2021-07-25, 14:00–17:00 (UTC), Green
Parsers are programs to break apart strings that match a grammar
in order to transform into structured representations.
I demonstrate composing regular expressions, EBNF grammars and CombinedParsers.jl constructors to build a slick message broker system inspired by Apache Kafka:
Log lines and other messages are parsed to julia types.
Parsed instances are brokered by julia's multiple dispatch into different data sinks (git managed CSV, SearchLight.jl).
Step by step I show available options for defining CombinedParsers to process different message formats (e.g. log lines) and to transform into julia result_types.
The examples demonstrate that julia's dispatch leverages parsed result_types straightforwardly to a slick and powerful platform for complex string-processing workflows like message brokering similar to Apache Kafka:
Julia's multiple dispatch is easier to write and executes faster than conditional programming patterns of the form "if this kind of thing then do x" in java-based Kafka.
The demonstration exemplifies dispatch into different data sinks like git managed CSV and text files, SearchLight.jl, and even Telegram.jl Bot alerts.
The workshop details the use of grammar languages supported by CombinedParsers.jl:
You can conveniently compose existing EBNF Grammars with PCRE regular expressions and CombinedParser's julia constructors to create fast pure julia compiled (also recursive) parsers.
Regular expressions and EBNF CombinedParsers result in nested (named) tuples by default.
Users can inject transformation functions for any (sub-)parser after definition as EBNF/PCRE.
Alternatively a CombinedParsers julia syntax equivalent to a PCRE/EBNF grammar can be printed and amended with transformations.
For improved performance, lazy transformations allow access to parts of a parsed string without transforming the full parsing result (similar to LazyJSON.jl).
Benchmarks and standards compliance is reported based on extensive unit tests.
Julia CombinedParsers performance competes with the PCRE C library, which is among the fastest regex libraries on the market.
This is achieved by leveraging the excellent julia compiler with generated functions, multiple dispatch and parametric types.
CombinedParsers supports to lazily iterate all valid parsings if not unique, and the TextParse interface to include CombinedParsers e.g. in CSV.jl.

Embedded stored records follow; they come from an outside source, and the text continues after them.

-- ==== Sys2Proof/Laws/State.lean ====
section
/-! SUPPORT. What each plain update of the state does to each field: one lemma per field per update, all true by
`rfl`, so that no later proof unfolds a record update. -/

namespace Sys2Proof.Machine

variable (s t : State)

/-! ### A latch request -/

section

variable (c : Cause)

@[simp] theorem State.latch_timeBase : (s.latch c).timeBase = s.timeBase := rfl
@[simp] theorem State.latch_powerOn : (s.latch c).powerOn = s.powerOn := rfl
@[simp] theorem State.latch_rstAsserted : (s.latch c).rstAsserted = s.rstAsserted := rfl
@[simp] theorem State.latch_answers : (s.latch c).answers = s.answers := rfl
@[simp] theorem State.latch_table : (s.latch c).table = s.table := rfl
@[simp] theorem State.latch_deliveries : (s.latch c).deliveries = s.deliveries := rfl
@[simp] theorem State.latch_mtags : (s.latch c).mtags = s.mtags := rfl
@[simp] theorem State.latch_onOffer : (s.latch c).onOffer = s.onOffer := rfl
@[simp] theorem State.latch_port : (s.latch c).port = s.port := rfl
@[simp] theorem State.latch_regions : (s.latch c).regions = s.regions := rfl
@[simp] theorem State.latch_groups : (s.latch c).groups = s.groups := rfl
@[simp] theorem State.latch_matchers : (s.latch c).matchers = s.matchers := rfl
@[simp] theorem State.latch_pulse : (s.latch c).pulse = s.pulse := rfl
@[simp] theorem State.latch_records : (s.latch c).records = s.records := rfl
@[simp] theorem State.latch_nextSeq : (s.latch c).nextSeq = s.nextSeq := rfl
@[simp] theorem State.latch_lost : (s.latch c).lost = s.lost := rfl
@[simp] theorem State.latch_firstLoss : (s.latch c).firstLoss = s.firstLoss := rfl
@[simp] theorem State.latch_latestLoss : (s.latch c).latestLoss = s.latestLoss := rfl
@[simp] theorem State.latch_openUntil : (s.latch c).openUntil = s.openUntil := rfl
@[simp] theorem State.latch_taking : (s.latch c).taking = s.taking := rfl
@[simp] theorem State.latch_latches : (s.latch c).latches = s.latches.insert c := rfl
@[simp] theorem State.latch_mask : (s.latch c).mask = s.mask := rfl
@[simp] theorem State.latch_gap : (s.latch c).gap = s.gap := rfl
@[simp] theorem State.latch_mode : (s.latch c).mode = s.mode := rfl
@[simp] theorem State.latch_lock : (s.latch c).lock = s.lock := rfl
@[simp] theorem State.latch_timing : (s.latch c).timing = s.timing := rfl
@[simp] theorem State.latch_frame : (s.latch c).frame = s.frame := rfl
@[simp] theorem State.latch_choices : (s.latch c).choices = s.choices := rfl
@[simp] theorem State.latch_pending : (s.latch c).pending = s.pending := rfl

end

/-! ### An M-tag entry -/

section

variable (m : MTag) (e : TagEntry)

@[simp] theorem State.setTag_timeBase : (s.setTag m e).timeBase = s.timeBase := rfl
@[simp] theorem State.setTag_powerOn : (s.setTag m e).powerOn = s.powerOn := rfl
@[simp] theorem State.setTag_rstAsserted : (s.setTag m e).rstAsserted = s.rstAsserted := rfl
@[simp] theorem State.setTag_answers : (s.setTag m e).answers = s.answers := rfl
@[simp] theorem State.setTag_table : (s.setTag m e).table = s.table := rfl
@[simp] theorem State.setTag_deliveries : (s.setTag m e).deliveries = s.deliveries := rfl
@[simp] theorem State.setTag_mtags : (s.setTag m e).mtags = s.mtags.set m.val e m.isLt := rfl
@[simp] theorem State.setTag_onOffer : (s.setTag m e).onOffer = s.onOffer := rfl
@[simp] theorem State.setTag_port : (s.setTag m e).port = s.port := rfl
@[simp] theorem State.setTag_regions : (s.setTag m e).regions = s.regions := rfl
@[simp] theorem State.setTag_groups : (s.setTag m e).groups = s.groups := rfl
@[simp] theorem State.setTag_matchers : (s.setTag m e).matchers = s.matchers := rfl
@[simp] theorem State.setTag_pulse : (s.setTag m e).pulse = s.pulse := rfl
@[simp] theorem State.setTag_records : (s.setTag m e).records = s.records := rfl
@[simp] theorem State.setTag_nextSeq : (s.setTag m e).nextSeq = s.nextSeq := rfl
@[simp] theorem State.setTag_lost : (s.setTag m e).lost = s.lost := rfl
@[simp] theorem State.setTag_firstLoss : (s.setTag m e).firstLoss = s.firstLoss := rfl
@[simp] theorem State.setTag_latestLoss : (s.setTag m e).latestLoss = s.latestLoss := rfl
@[simp] theorem State.setTag_openUntil : (s.setTag m e).openUntil = s.openUntil := rfl
@[simp] theorem State.setTag_taking : (s.setTag m e).taking = s.taking := rfl
@[simp] theorem State.setTag_latches : (s.setTag m e).latches = s.latches := rfl
@[simp] theorem State.setTag_mask : (s.setTag m e).mask = s.mask := rfl
@[simp] theorem State.setTag_gap : (s.setTag m e).gap = s.gap := rfl
@[simp] theorem State.setTag_mode : (s.setTag m e).mode = s.mode := rfl
@[simp] theorem State.setTag_lock : (s.setTag m e).lock = s.lock := rfl
@[simp] theorem State.setTag_timing : (s.setTag m e).timing = s.timing := rfl
@[simp] theorem State.setTag_frame : (s.setTag m e).frame = s.frame := rfl
@[simp] theorem State.setTag_choices : (s.setTag m e).choices = s.choices := rfl
@[simp] theorem State.setTag_pending : (s.setTag m e).pending = s.pending := rfl

end

/-! ### A group -/

section

variable (g : GroupIndex) (x : Group)

@[simp] theorem State.setGroup_timeBase : (s.setGroup g x).timeBase = s.timeBase := rfl
@[simp] theorem State.setGroup_powerOn : (s.setGroup g x).powerOn = s.powerOn := rfl
@[simp] theorem State.setGroup_rstAsserted : (s.setGroup g x).rstAsserted = s.rstAsserted := rfl
@[simp] theorem State.setGroup_answers : (s.setGroup g x).answers = s.answers := rfl
@[simp] theorem State.setGroup_table : (s.setGroup g x).table = s.table := rfl
@[simp] theorem State.setGroup_deliveries : (s.setGroup g x).deliveries = s.deliveries := rfl
@[simp] theorem State.setGroup_mtags : (s.setGroup g x).mtags = s.mtags := rfl
@[simp] theorem State.setGroup_onOffer : (s.setGroup g x).onOffer = s.onOffer := rfl
@[simp] theorem State.setGroup_port : (s.setGroup g x).port = s.port := rfl
@[simp] theorem State.setGroup_regions : (s.setGroup g x).regions = s.regions := rfl
@[simp] theorem State.setGroup_groups : (s.setGroup g x).groups = s.groups.set g.val x g.isLt := rfl
@[simp] theorem State.setGroup_matchers : (s.setGroup g x).matchers = s.matchers := rfl
@[simp] theorem State.setGroup_pulse : (s.setGroup g x).pulse = s.pulse := rfl
@[simp] theorem State.setGroup_records : (s.setGroup g x).records = s.records := rfl
@[simp] theorem State.setGroup_nextSeq : (s.setGroup g x).nextSeq = s.nextSeq := rfl
@[simp] theorem State.setGroup_lost : (s.setGroup g x).lost = s.lost := rfl
@[simp] theorem State.setGroup_firstLoss : (s.setGroup g x).firstLoss = s.firstLoss := rfl
@[simp] theorem State.setGroup_latestLoss : (s.setGroup g x).latestLoss = s.latestLoss := rfl
@[simp] theorem State.setGroup_openUntil : (s.setGroup g x).openUntil = s.openUntil := rfl
@[simp] theorem State.setGroup_taking : (s.setGroup g x).taking = s.taking := rfl
@[simp] theorem State.setGroup_latches : (s.setGroup g x).latches = s.latches := rfl
@[simp] theorem State.setGroup_mask : (s.setGroup g x).mask = s.mask := rfl
@[simp] theorem State.setGroup_gap : (s.setGroup g x).gap = s.gap := rfl
@[simp] theorem State.setGroup_mode : (s.setGroup g x).mode = s.mode := rfl
@[simp] theorem State.setGroup_lock : (s.setGroup g x).lock = s.lock := rfl
@[simp] theorem State.setGroup_timing : (s.setGroup g x).timing = s.timing := rfl
@[simp] theorem State.setGroup_frame : (s.setGroup g x).frame = s.frame := rfl
@[simp] theorem State.setGroup_choices : (s.setGroup g x).choices = s.choices := rfl
@[simp] theorem State.setGroup_pending : (s.setGroup g x).pending = s.pending := rfl

end

/-! ### A matcher -/

section

variable (m : MatcherIndex) (x : Option Matcher)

Other parsing packages (Automa.jl, ParserCombinator.jl, Lerche.jl) and current limitations and considerations for further optimization will be discussed.
Gregor Kappler carries out psychometric research and data science consulting, and is founder of FilingForest, a julia-focused startup developing solutions for fast unbiased measurement in graph data.
Gregor was initially trained as a mathematician and psychologist, has implemented solutions for semantic text analytics for his PhD in 2007, and developed psychometric models for measuring with texts.
He has worked as a lecturer and researcher at the University of Vienna and the University of Jena and worked on a series of predictive analytic projects for software vendors and customers.
Gregor has switched to Julia from R in 2018, and is creator of the CombinedParsers package which provides parser combinators for fast, recursive and type-save parsing in pure Julia.